§ **PROBLEM REQUIREMENTS**
Reproduce only the lines of the material below that start at the line containing "PNG is built. -/" and stop at the line containing "13 ≤ Config.addressSpace)". Keep both end lines.

§ **INFORMATION PROVIDED**
'''

-- ==== Sys2Proof/Machine/Encoder.lean ====
section
/-! DEFINITION. The encoder the host runs around the block (60_exceptions.md R222 to R228): the bytes of the
PNG, the compressor's options, and the encode call as host programs run on the machine. The block enforces
none of it (00_scope.md section 3); the compressor is the host's and is an argument (U14, U15). -/

namespace Sys2Proof.Machine

/-- The 8-byte PNG signature (R222). -/
def pngSignature : List Byte := [0x89#8, 0x50#8, 0x4E#8, 0x47#8, 0x0D#8, 0x0A#8, 0x1A#8, 0x0A#8]

/-- CHUNK_TYPE of IHDR (R37). -/
def tagIHDR : Word := 0x49484452#32

/-- CHUNK_TYPE of IDAT (R37). -/
def tagIDAT : Word := 0x49444154#32

/-- CHUNK_TYPE of IEND (R37). -/
def tagIEND : Word := 0x49454E44#32

/-- The 13-byte IHDR payload (R223): width, height, bit depth 8, colour type 6, and three zero bytes. -/
def ihdrPayload (w h : Word) : List Byte := be32 w ++ be32 h ++ [8#8, 6#8, 0#8, 0#8, 0#8]

/-- The whole PNG around the compressed bytes (R224, R225, R227): IHDR first, one IDAT, IEND last and
empty. -/
def pngBytes (w h : Word) (compressed : List Byte) : List Byte :=
  pngSignature ++ chunkBytes tagIHDR (ihdrPayload w h) ++ chunkBytes tagIDAT compressed
    ++ chunkBytes tagIEND []

/-- The compressor's options (R226). -/
structure CompressorOptions where
  /-- 0 to 9. -/
  level : Nat
  /-- 8 to 15, or negative for raw mode. -/
  windowBits : Int
  /-- A power of two in 256 to 32768. -/
  chunkSize : Nat
  /-- 0 to 4. -/
  strategy : Nat
  deriving DecidableEq, Repr

/-- The caller's overrides, each field on its own (R226). -/
structure CompressorOverrides where
  /-- Overrides `level`. -/
  level : Option Nat
  /-- Overrides `windowBits`. -/
  windowBits : Option Int
  /-- Overrides `chunkSize`. -/
  chunkSize : Option Nat
  /-- Overrides `strategy`. -/
  strategy : Option Nat
  deriving DecidableEq, Repr

/-- The encoder's defaults (R226); CPC gives no default level, so it is an argument (U14). -/
def defaultOptions (level : Nat) : CompressorOptions :=
  { level := level, windowBits := 15, chunkSize := 32768, strategy := 3 }

/-- "Caller overrides take precedence over defaults field-by-field" (R226). -/
def mergeOptions (d : CompressorOptions) (o : CompressorOverrides) : CompressorOptions :=
  { level := o.level.getD d.level, windowBits := o.windowBits.getD d.windowBits,
    chunkSize := o.chunkSize.getD d.chunkSize, strategy := o.strategy.getD d.strategy }

/-- The PNG of a successful encode call over the pixels at `src`, without the machine (R222 to R227): FILTER.AUTO
over the whole buffer, the compressor, the three chunks. -/
def encodedPng {ε : Type} (compress : CompressorOptions → List Byte → Except ε (List Byte))
    (o : CompressorOptions) (m : Memory) (src : Nat) (w h : Word) : Except ε (List Byte) :=
  (compress o (filteredBuffer .auto m src (Config.bpp * w.toNat) h.toNat)).map (pngBytes w h)

/-- Where the host keeps what an encode call needs. -/
structure EncodeBuffers where
  /-- Image width in pixels. -/
  width : Word
  /-- Image height in rows. -/
  height : Word
  /-- The address of the PixelBuffer. -/
  pixels : Word
  /-- Where the host writes the 13 bytes of the IHDR payload. -/
  ihdr : Word
  /-- Where FILTER writes the FilteredBuffer. -/
  filtered : Word
  /-- The bytes reserved there. -/
  filteredCap : Word
  /-- Where the PNG is built. -/
  png : Word
  deriving DecidableEq, Repr

/-- Why an encode call returns no PNG (R228): the condition reported to the caller. -/
inductive EncodeError (ε : Type) where
  /-- Width or height is 0; nothing is built. -/
  | zeroDimensions
  /-- The host has no buffers for the call: one leaves the address space, or two that must not meet do. -/
  | noBuffers
  /-- A command of the sequence completed with ERR and this ERRCODE. -/
  | command (errcode : BitVec 4)
  /-- The compressor's failure, unchanged. -/
  | compressor (e : ε)
  deriving DecidableEq, Repr

/-- The state after an encode call and what it returns, or the stop of one of its steps. -/
abbrev EncodeOutcome (ε : Type) := Host.Outcome (State × Except (EncodeError ε) (List Byte)) Fault Refusal

/-- The bytes of a PNG before its IDAT chunk: signature and IHDR chunk (R222, R223). -/
def pngHeaderLen : Nat := 8 + (13 + 12)

/-- The length of a PNG without its compressed bytes, `8 + (13+12) + 12 + 12` (R227). -/
def pngOverhead : Nat := pngHeaderLen + 12 + 12

/-- The buffers can hold the call: PNG overhead and IHDR payload lie in the address space; what is written
before FILTER has read the pixels does not meet them; FILTER's output does not meet the PNG's header; and the
IHDR payload does not meet the signature. What the block checks itself is left to its checks. -/
def EncodeBuffers.usable (b : EncodeBuffers) : Bool :=
  decide (b.png.toNat + pngOverhead ≤ Config.addressSpace)
    && decide (b.ihdr.toNat + 13 ≤ Config.addressSpace)
    && !overlap b.pixels.toNat (b.width * b.height * 4#32).toNat b.png.toNat pngHeaderLen
    && !overlap b.pixels.toNat (b.width * b.height * 4#32).toNat b.ihdr.toNat 13
    && !overlap b.filtered.toNat b.filteredCap.toNat b.png.toNat pngHeaderLen
    && !overlap b.ihdr.toNat 13 b.png.toNat 8

/-- The signature and the IHDR chunk (R222, R223), once the block is IDLE (R247). -/
def ihdrProgram (b : EncodeBuffers) : List Event :=
  [.wait] ++ memAt b.png pngSignature ++ memAt b.ihdr (ihdrPayload b.width b.height)
    ++ frameMacro tagIHDR b.ihdr 13#32 (b.png + 8#32) 25#32

/-- FILTER.AUTO over the whole pixel buffer (R224). -/
def filterProgram (b : EncodeBuffers) : List Event :=
  filterMacro .auto b.pixels b.width b.height b.filtered b.filteredCap

/-- The compressed bytes written into the IDAT payload slot, and framed in place (R224, R227, R169). -/
def idatProgram (b : EncodeBuffers) (z : List Byte) : List Event :=
  let chunk := b.png + BitVec.ofNat 32 pngHeaderLen
  let len := BitVec.ofNat 32 z.length
  memAt (chunk + 8#32) z ++ frameMacro tagIDAT (chunk + 8#32) len chunk (len + 12#32)

/-- The empty IEND chunk after the `n` compressed bytes (R225). -/
def iendProgram (b : EncodeBuffers) (n : Nat) : List Event :=
  frameMacro tagIEND b.png 0#32 (b.png + BitVec.ofNat 32 (pngHeaderLen + n + 12)) 12#32

/-- One host program that ends with a command's `wait`: on ERR the call ends with no PNG, otherwise it goes on
(R221, R228). -/
def thenUnlessErr {ε : Type} (es : List Event) (k : State → EncodeOutcome ε) (s : State) : EncodeOutcome ε :=
  match runProgram es s with
  | .next t => if t.status.err then .next (t, .error (.command t.status.errcode)) else k t
  | .fault f => .fault f
  | .refused r => .refused r

/-- The IDAT and the IEND chunk around the compressed bytes, and the PNG read back from its buffer (R224, R225,
R227). -/
def frameCompressed {ε : Type} (b : EncodeBuffers) (z : List Byte) (s : State) : EncodeOutcome ε :=
  if Config.addressSpace < b.png.toNat + (z.length + pngOverhead) then .next (s, .error .noBuffers)
  else
    thenUnlessErr (idatProgram b z)
      (thenUnlessErr (iendProgram b z.length) fun t =>
        .next (t, .ok (t.mem.readBytes b.png.toNat (z.length + pngOverhead)))) s

/-- The host's compressor over the FilteredBuffer, OUT_LEN bytes at DST_ADDR (R224), whose failure is surfaced
unchanged (R228). -/
def compressAndFrame {ε : Type} (compress : CompressorOptions → List Byte → Except ε (List Byte))
    (o : CompressorOptions) (b : EncodeBuffers) (s : State) : EncodeOutcome ε :=
  match compress o (s.mem.readBytes b.filtered.toNat s.results.outLen.toNat) with
  | .ok z => frameCompressed b z s
  | .error e => .next (s, .error (.compressor e))

/-- The host's encode call on the machine (R222 to R228, log 20): IHDR, FILTER.AUTO, the compressor, IDAT, IEND,
each command the block's own. The first that completes with ERR ends the call, so does the compressor's failure,
and a zero width or height ends it before anything is built: a whole PNG or none. -/
def encodeImage {ε : Type} (compress : CompressorOptions → List Byte → Except ε (List Byte))
    (o : CompressorOptions) (b : EncodeBuffers) (s : State) : EncodeOutcome ε :=
  if b.width = 0#32 ∨ b.height = 0#32 then .next (s, .error .zeroDimensions)
  else if b.usable = false then .next (s, .error .noBuffers)
  else thenUnlessErr (ihdrProgram b) (thenUnlessErr (filterProgram b) (compressAndFrame compress o b)) s

end Sys2Proof.Machine
end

'''

§ **SOLUTION**
  /-- Where the PNG is built. -/
  png : Word
  deriving DecidableEq, Repr

/-- Why an encode call returns no PNG (R228): the condition reported to the caller. -/
inductive EncodeError (ε : Type) where
  /-- Width or height is 0; nothing is built. -/
  | zeroDimensions
  /-- The host has no buffers for the call: one leaves the address space, or two that must not meet do. -/
  | noBuffers
  /-- A command of the sequence completed with ERR and this ERRCODE. -/
  | command (errcode : BitVec 4)
  /-- The compressor's failure, unchanged. -/
  | compressor (e : ε)
  deriving DecidableEq, Repr

/-- The state after an encode call and what it returns, or the stop of one of its steps. -/
abbrev EncodeOutcome (ε : Type) := Host.Outcome (State × Except (EncodeError ε) (List Byte)) Fault Refusal

/-- The bytes of a PNG before its IDAT chunk: signature and IHDR chunk (R222, R223). -/
def pngHeaderLen : Nat := 8 + (13 + 12)

/-- The length of a PNG without its compressed bytes, `8 + (13+12) + 12 + 12` (R227). -/
def pngOverhead : Nat := pngHeaderLen + 12 + 12

/-- The buffers can hold the call: PNG overhead and IHDR payload lie in the address space; what is written
before FILTER has read the pixels does not meet them; FILTER's output does not meet the PNG's header; and the
IHDR payload does not meet the signature. What the block checks itself is left to its checks. -/
def EncodeBuffers.usable (b : EncodeBuffers) : Bool :=
  decide (b.png.toNat + pngOverhead ≤ Config.addressSpace)
    && decide (b.ihdr.toNat + 13 ≤ Config.addressSpace)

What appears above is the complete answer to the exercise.